Announcement

Collapse
No announcement yet.
X
  • Filter
  • Time
  • Show
Clear All
new posts

  • Customizing a Diff-in-Diff table using Collect: A question about tagging confidence intervals

    I have created a custom table to report multiple models I am estimating using Juan VIlla's excellent diff command (ssc install diff), though my question should not at all depend on this user-written command. I am including it here to produce a working example illustrating clearly what I want to do that is not working.

    I am using Stata's new collect commands to produce a customized table of diff-in-diff results. I want the table to show the pre means with standard errors (SEs), the post means with SEs, and finally the diff-in-diff estimates and confidence intervals (CIs). Below is a working example almost producing the desired table.

    Code:
    use "http://fmwww.bc.edu/repec/bocode/c/CardKrueger1994.dta", clear
    collect clear
    
    * Estimate and collect regression results
    collect create reg1, replace
    collect, name(reg1): diff fte, t(treated) p(t) cov(bk kfc roys)
    
    collect create reg2, replace
    collect, name(reg2): diff fte, t(treated) p(t) cov(bk kfc roys) kernel id(id)
    
    * Combine regression output and create the table
    collect combine regs = reg1 reg2
    
    collect addtags treat[0], fortags(result[mean_c0 se_c0 mean_c1 se_c1])
    collect addtags treat[1], fortags(result[mean_t0 se_t0 mean_t1 se_t1])
    collect addtags treat[2], fortags(result[diff0 se_d0 diff1 se_d1])
    collect label levels treat 0 "Control" 1 "Treated" 2 "Diff (T-C)", modify
    
    collect addtags time[1], fortags(result[mean_c0 mean_t0 se_c0 se_t0 diff0 se_d0])
    collect addtags time[2], fortags(result[mean_c1 mean_t1 se_c1 se_t1 diff1 se_d1])
    collect addtags time[3], fortags(colname[_diff]#result[_r_b])
    collect addtags time[3], fortags(result[_r_ci])
    collect label levels time 1 "Pre" 2 "Post" 3 "Pre-Post"
    
    collect addtags values[1], fortags(result[mean_c0 mean_t0 mean_c1 mean_t1 diff0 diff1] colname[_diff]#result[_r_b])
    collect addtags values[2], fortags(result[se_c0 se_t0 se_c1 se_t1 se_d0 se_d1] colname[_diff]#result[_r_ci])
    
    collect addtags treat[3], fortags(time[3]#colname[_diff]#result[_r_b])
    collect addtags treat[3], fortags(result[_r_ci])
    collect label levels treat 3 "Diff-in-Diff", modify
    
    collect label levels collection reg1 "Social disconnection Scale (1-5)" reg2 "Social disconnection scale (1-5)"
    collect style cell values[1], nformat(%3.2f) halign(center)
    collect style cell values[2], nformat(%3.2f) sformat("(%s)") halign(center)
    collect style cell result[_r_ci], cidelimiter(,) nformat(%3.2f) sformat("(%s)") halign(center)
    collect style header values, level(hide)
    collect style column, dups(center) width(equal)
    collect style cell border_block, border(right, pattern(nil))
    collect style cell cell_type[column-header]#time[1] cell_type[column-header]#time[2], border(bottom, pattern(single))
    collect style cell cell_type[column-header]#time[3] cell_type[column-header]#treat, halign(center)
    
    collect layout (collection#values) (time#treat)
    Below is the table produced by the working example code.

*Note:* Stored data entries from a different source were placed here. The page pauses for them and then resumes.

/-! ### 06: tiers, placement and quotas -/

/-- 06 R200, R202, R204, R208, R214, R219, R221: PLACE RESERVE of a block or an object of a known model takes the next page-set index
with its generation, in T0 for TIER_PREF 0 and in T1 otherwise, or with SPILL_OK in the tier below that has room, holds it with its
lapse time and answers the handle and the tier; a charge that fits no room ends QUOTA or FULL with the shortfall; a reservation
whose lapse time has come is freed, and one that is published or whose time has not come stays. -/
def Obligations.PlaceReservesUntilItLapses : Prop :=
  (∀ (s : State) (id : Nat) (l : Live), s.live id = some l → l.op = 0x07 → l.phase = .accepted → l.compat = false →
    s.reached .psa = true → l.flag 8 = false → ∀ cnt lg, cnt = fld (l.ws.getD 5 0) 0 11 → lg = fld (l.ws.getD 5 0) 16 5 →
    (l.reservedOk placeFlags [0xFFFF, if l.flag 11 then 0x1F07FF else 0] = false ∨
      (l.flag 11 = true ∧ (cnt = 0 ∨ 1024 < cnt ∨ lg < 16 ∨ 21 < lg)) → exec (.placeReserve id) s = .next (s.fail id .badCommand)) ∧
    (l.reservedOk placeFlags [0xFFFF, if l.flag 11 then 0x1F07FF else 0] = true →
      (l.flag 11 = true → cnt ≠ 0 ∧ cnt ≤ 1024 ∧ 16 ≤ lg ∧ lg ≤ 21) →
      (s.model (l.w 4) = none → exec (.placeReserve id) s = .next (s.fail id .notFound)) ∧
      (∀ (m : Model) (v : Machine.PSet) (t : Nat), s.model (l.w 4) = some m → t = (if fld l.flags 0 2 = 0 then 0 else 1) →
        v = { gen := 0, tenant := l.tenant, model := m.id, object := l.flag 11, pages := (if l.flag 11 then cnt else m.layers),
              pageSize := (if l.flag 11 then 2 ^ lg else m.pageSize), alloc := fld l.flags 0 6, level := 1, t0 := false, t1 := false,
              t2 := false, rstate := .open_, lapseAt := none, checks := [], bad := [] } → ∀ r,
        r = s.chargeTier l.tenant v.charge (l.flag 5) (fun _ => false) 1 2 t →
        (∀ u t' i g w x, r = .ok (u, t', true) → u.takePset = some (i, g, w) →
          x = State.plate (w.setPset i (Machine.PSet.setHas ({ v with gen := g, level := t', lapseAt := some (w.clk + w.cfgFld (pg 0x19 + 0x114) 0 24 * 1000000) } : Machine.PSet) t' true)) i →
          exec (.placeReserve id) s = .next ((if t' = t then x else x.count 0x19 0x1A0 3).done id 0 [w32 (g * 2 ^ 26 + i), w32 t', 0, 0])) ∧
        (∀ u t', r = .ok (u, t', true) → u.takePset = none → exec (.placeReserve id) s = .next (s.fail id .full)) ∧
        (∀ u t', r = .ok (u, t', false) → exec (.placeReserve id) s = .next u) ∧
        (∀ st b, r = .error (st, b) → exec (.placeReserve id) s = .next (s.shortfall id st b))))) ∧
  (∀ (s : State) (tenant t b : Nat) (tr fr : Int), s.rooms tenant t = (tr, fr) → 0 < b →
    (tr < (b : Int) → s.request tenant t b = .short .quota (b - min tr fr).toNat) ∧
    ((b : Int) ≤ tr → fr < (b : Int) → s.request tenant t b = .short .full (b - min tr fr).toNat) ∧
    ((b : Int) ≤ tr → (b : Int) ≤ fr → ∀ st n, s.request tenant t b ≠ .short st n)) ∧
  (∀ (s : State) (tenant : Nat) (charge : Nat → Nat) (spill : Bool) (t : Nat), ∀ r, r = s.chargeTier tenant charge spill (fun _ => false) 1 2 t →
    (∀ u, s.request tenant t (charge t) = .fits u → r = .ok (u, t, true)) ∧
    (∀ st b, s.request tenant t (charge t) = .short st b → (spill = false ∨ 1 ≤ t → r = .error (st, b)) ∧
      (spill = true → t = 0 → (∀ u, s.request tenant 1 (charge 1) = .fits u → r = .ok (u, 1, true)) ∧
        (∀ st' b', s.request tenant 1 (charge 1) = .short st' b' → r = .error (st', b'))))) ∧
  (∀ (s : State) (i t : Nat),
    (∀ e, (s.psetAt i).lapseAt = some e → (s.psetAt i).gen ≠ 0 → (s.psetAt i).rstate ≠ .published → e ≤ max s.clk t →
      exec (.reservationLapse i t) s = .next (((s.at_ t).freePset i).count 0x19 0x19C 2)) ∧
    ((s.psetAt i).lapseAt = none ∨ (s.psetAt i).gen = 0 ∨ (s.psetAt i).rstate = .published ∨
      (∃ e, (s.psetAt i).lapseAt = some e ∧ max s.clk t < e) → exec (.reservationLapse i t) s = .next (s.at_ t)))

/-- 06 R210 to R213, R221, R229: a SET that changes flags only ends at once; one that names another tier takes the charge there, or
with SPILL_OK below it, and starts a move, at whose end TIER_PREF takes effect; a second change of level ends CONFLICT, and a move that
would read an unrecoverable page POISON. A promotion
that commits raises the level; a demotion keeps the upper copy until it is released, when no read or view holds it; a move whose entry
has ended ends NOTFOUND. -/
def Obligations.SetChangesLevelInSteps : Prop :=
  (∀ (s : State) (id : Nat) (l : Live), s.live id = some l → l.op = 0x07 → l.phase = .accepted → l.compat = false →
    s.reached .psa = true → l.flag 8 = true →
    (l.reservedOk placeFlags [0, 0, 0xFFFFFFFF, 0xFFFFFFFF] = false ∨ fld l.flags 16 5 = 0 → exec (.placeSet id) s = .next (s.fail id .badCommand)) ∧
    (l.reservedOk placeFlags [0, 0, 0xFFFFFFFF, 0xFFFFFFFF] = true → fld l.flags 16 5 ≠ 0 →
      (∀ e, s.namedKey l true = .error e → exec (.placeSet id) s = .next (s.fail id e)) ∧
      (∀ k form, s.namedKey l true = .ok (k, form) →
        (s.current k form = none → exec (.placeSet id) s =
          .next (s.fail id (if (s.exact k form Slot.resident).isSome then .conflict else .notFound))) ∧
        (∀ i e alloc, s.current k form = some (i, e) → alloc = maskAlloc (s.psetAt e.ps).alloc (fld l.flags 0 6) (fld l.flags 16 5) →
          (fld l.flags 16 5 % 2 = 0 → exec (.placeSet id) s = .next ((s.setFlags i alloc (fld l.flags 16 5)).done id 0 [0, w32 (s.psetAt e.ps).level, 0, 0])) ∧
          (fld l.flags 16 5 % 2 = 1 → (s.moveOf e.ps).isSome = true ∨ s.tier.owed.any (fun x => decide (x.1 = e.ps)) = true →
            exec (.placeSet id) s = .next (s.fail id .conflict)) ∧
          (fld l.flags 16 5 % 2 = 1 → s.moveOf e.ps = none → s.tier.owed.any (fun x => decide (x.1 = e.ps)) = false → exec (.placeSet id) s = .next (s.setLevel id i alloc (fld l.flags 16 5))))))) ∧
  (∀ (s : State) (id i alloc mask t : Nat) (v : Machine.PSet), v = s.psetAt (s.slot i).ps → t = prefTier alloc → ∀ own, own = (v.has t || (decide (t = 2) && s.flm.readOnly)) →
    ∀ r, r = s.chargeTier v.tenant v.charge (bit (w32 alloc) 5) v.has 2 3 t →
    (own = true → s.setLevel id i alloc mask = s.setTo id i alloc mask t) ∧
    (own = false → (∀ u t', r = .ok (u, t', true) → s.setLevel id i alloc mask = u.setTo id i alloc mask t') ∧
      (∀ u t', r = .ok (u, t', false) → s.setLevel id i alloc mask = u) ∧
      (∀ st b, r = .error (st, b) → s.setLevel id i alloc mask = s.shortfall id st b))) ∧
  (∀ (s : State) (id i alloc mask t : Nat) (v : Machine.PSet), v = s.psetAt (s.slot i).ps → ∀ now, now = maskAlloc alloc v.alloc 1 →
    ∀ spilled : State → State, (∀ x, spilled x = if t = prefTier alloc then x else x.count 0x19 0x1A0 3) →
    (t = v.level → s.setTo id i alloc mask t = ((spilled s).setFlags i alloc mask).done id 0 [0, w32 t, 0, 0]) ∧
    (t ≠ v.level → ∀ r, r = (s.setFlags i now mask).beginMove (s.slot i).ps t (.set id) (some (alloc % 4)) (some (v.alloc, mask)) →
      (∀ u, r = .ok u → s.setTo id i alloc mask t = (spilled u).setRunning id) ∧
      (r = .error .readOnly → s.setTo id i alloc mask t = (s.setFlags i now mask).fail id .readOnly) ∧
      (r = .error .poison → s.setTo id i alloc mask t = (s.setFlags i now mask).fail id .poison) ∧
      (∀ st, r = .error st → st ≠ .readOnly → st ≠ .poison → s.setTo id i alloc mask t =
        s.shortfall id st (v.charge t - s.freeSpace t)))) ∧
  (∀ (s : State) (i t : Nat) (c : MoveCause) (pref : Option Nat) (undo : Option (Nat × Nat)),
    (t < 2 → ((s.psetAt i).level < 2 ∧ s.psetBad i = false) ∨ (s.psetAt i).has t = true → s.beginMove i t c pref undo = .ok { s with tier := { s.tier with
      moves := s.tier.moves ++ [⟨i, t, c, (s.psetAt i).has t, false, pref, undo⟩] } }) ∧
    ((s.psetAt i).t2 = false → s.flm.readOnly = true → s.beginMove i 2 c pref undo = .error .readOnly) ∧
    ((s.psetAt i).has t = false → ¬ (t = 2 ∧ s.flm.readOnly = true) → s.psetBad i = true → s.beginMove i t c pref undo = .error .poison)) ∧
  (∀ (s : State) (p : Nat), s.tier.moves.find? (fun m => decide (m.pset = p) && m.gone) = none →
    (s.moveOf p = none → exec (.moveCommit p) s = .next (s.payOwed p) ∧ exec (.copyRelease p) s = .next s) ∧
    (∀ m, s.moveOf p = some m →
      (m.releasing = true ∨ s.moveShut m = true ∨ s.moveReady m = false → exec (.moveCommit p) s = .next s) ∧
      (m.releasing = false → s.moveShut m = false → s.moveReady m = true → ∀ w u : State,
        w = (s.updPset p (fun v => v.setHas m.target true)).plate p →
        u = { w with flm := { w.flm with landed := w.flm.landed.filter (fun x => decide (x ≠ s.handleOf p)) } } →
        ∀ x y : State, x = (if m.target = 2 then u.hotUnits p (bit (w32 (s.psetAt p).alloc) 3) else u) → y = x.bump (pg 0x19 + 0x184) →
        (m.target < (s.psetAt p).level → exec (.moveCommit p) s =
          .next ((((x.updPset p (fun v => { v with level := m.target })).journalTiers p).bump (pg 0x19 + 0x180)).moveDone m)) ∧
        ((s.psetAt p).level ≤ m.target → exec (.moveCommit p) s = .next { y with tier := { y.tier with
          moves := updIf y.tier.moves (fun x => decide (x = m)) (fun x => { x with releasing := true }) } })) ∧
      (m.releasing = false ∨ s.moveShut m = true ∨ s.viewed p m.target = true ∨ s.tier.reads.any (fun r => decide (r.pset = p)) = true →
        exec (.copyRelease p) s = .next s) ∧
      (m.releasing = true → s.moveShut m = false → s.viewed p m.target = false → s.tier.reads.any (fun r => decide (r.pset = p)) = false →
        exec (.copyRelease p) s = .next ((s.releaseAbove p m.target).moveDone m)))) ∧
  (∀ (s : State) (i t : Nat), s.tier.psets.rising → (s.releaseAbove i t).psetAt i =
    { s.psetAt i with t0 := (s.psetAt i).t0 && decide (t = 0), t1 := (s.psetAt i).t1 && decide (t ≤ 1), level := t }) ∧
  (∀ (s : State) (p : Nat) (m : Move), s.tier.moves.find? (fun m => decide (m.pset = p) && m.gone) = some m → ∀ u : State,
    u = { s with tier := { s.tier with moves := s.tier.moves.filter (fun x => decide (x ≠ m)) } } →
    (∀ id, m.cause = .set id → exec (.moveCommit p) s = .next (u.fail id .notFound)) ∧
    (∀ id, m.cause = .plan id → exec (.moveCommit p) s = .next (u.planFail id .notFound)) ∧
    (m.cause = .publish ∨ m.cause = .pressure → exec (.moveCommit p) s = .next u))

The table looks as desired, but CIs for the diff-in-diff estimates are not displayed:

    HTML Code:
    Collection: regs
          Rows: collection#values
       Columns: time#treat
       Table 1: 4 x 7
    
    -----------------------------------------------------------------------------------------------
                           Pre                                   Post                    Pre-Post  
         -----------------------------------------------------------------------------            
            Control      Treated    Diff (T-C)     Control      Treated    Diff (T-C)  Diff-in-Diff
    -----------------------------------------------------------------------------------------------
    Reg1     21.16        18.84        -2.32        18.76        19.37        0.61         2.94    
            (1.14)       (0.85)       (1.03)       (1.16)       (0.85)       (1.04)                
    Reg2     20.04        17.07        -2.98        17.45        17.57        0.12         3.10    
            (0.67)       (0.67)       (0.94)       (0.67)       (0.67)       (0.95)                
    -----------------------------------------------------------------------------------------------
    The line (and its sibling for time[3] further down)

    Code:
    collect addtags treat[3], fortags(result[_r_ci])
    produces the message
    HTML Code:
    (0 items changed in collection regs)
    So it appears the problem is these items are not being assigned the desired tags. The documentation of collect addtags does not explicitly state that level _r_ci cannot be tagged, but perhaps this restriction is undocumented? I noticed that levels _r_ci and _r_cri cannot be recoded using collect recode, but this is explicitly documented. I would usually just accept defeat on this occasion and simply display SEs for the diff-in-diff estimate, but the principal investigator on this project specifically wants to report CIs for the diff-in-diff estimates (it is more accepted in the relevant literature). I appreciate any help or advice anyone can provide toward code that displays the CIs as desired.
    Last edited by Andrew Padovani; 10 Jan 2022, 16:14.

  • #2
    I am updating this thread with what I learned trying to find a solution on my own. I was unable to add CIs in the same row as the SEs, but with some modification I was able to produce a table with both stars on the diff-in-diff estimates and 95% CIs in a row of their own underneath the diff-in-diff estimates (which, it turns out, the previous code could not do!).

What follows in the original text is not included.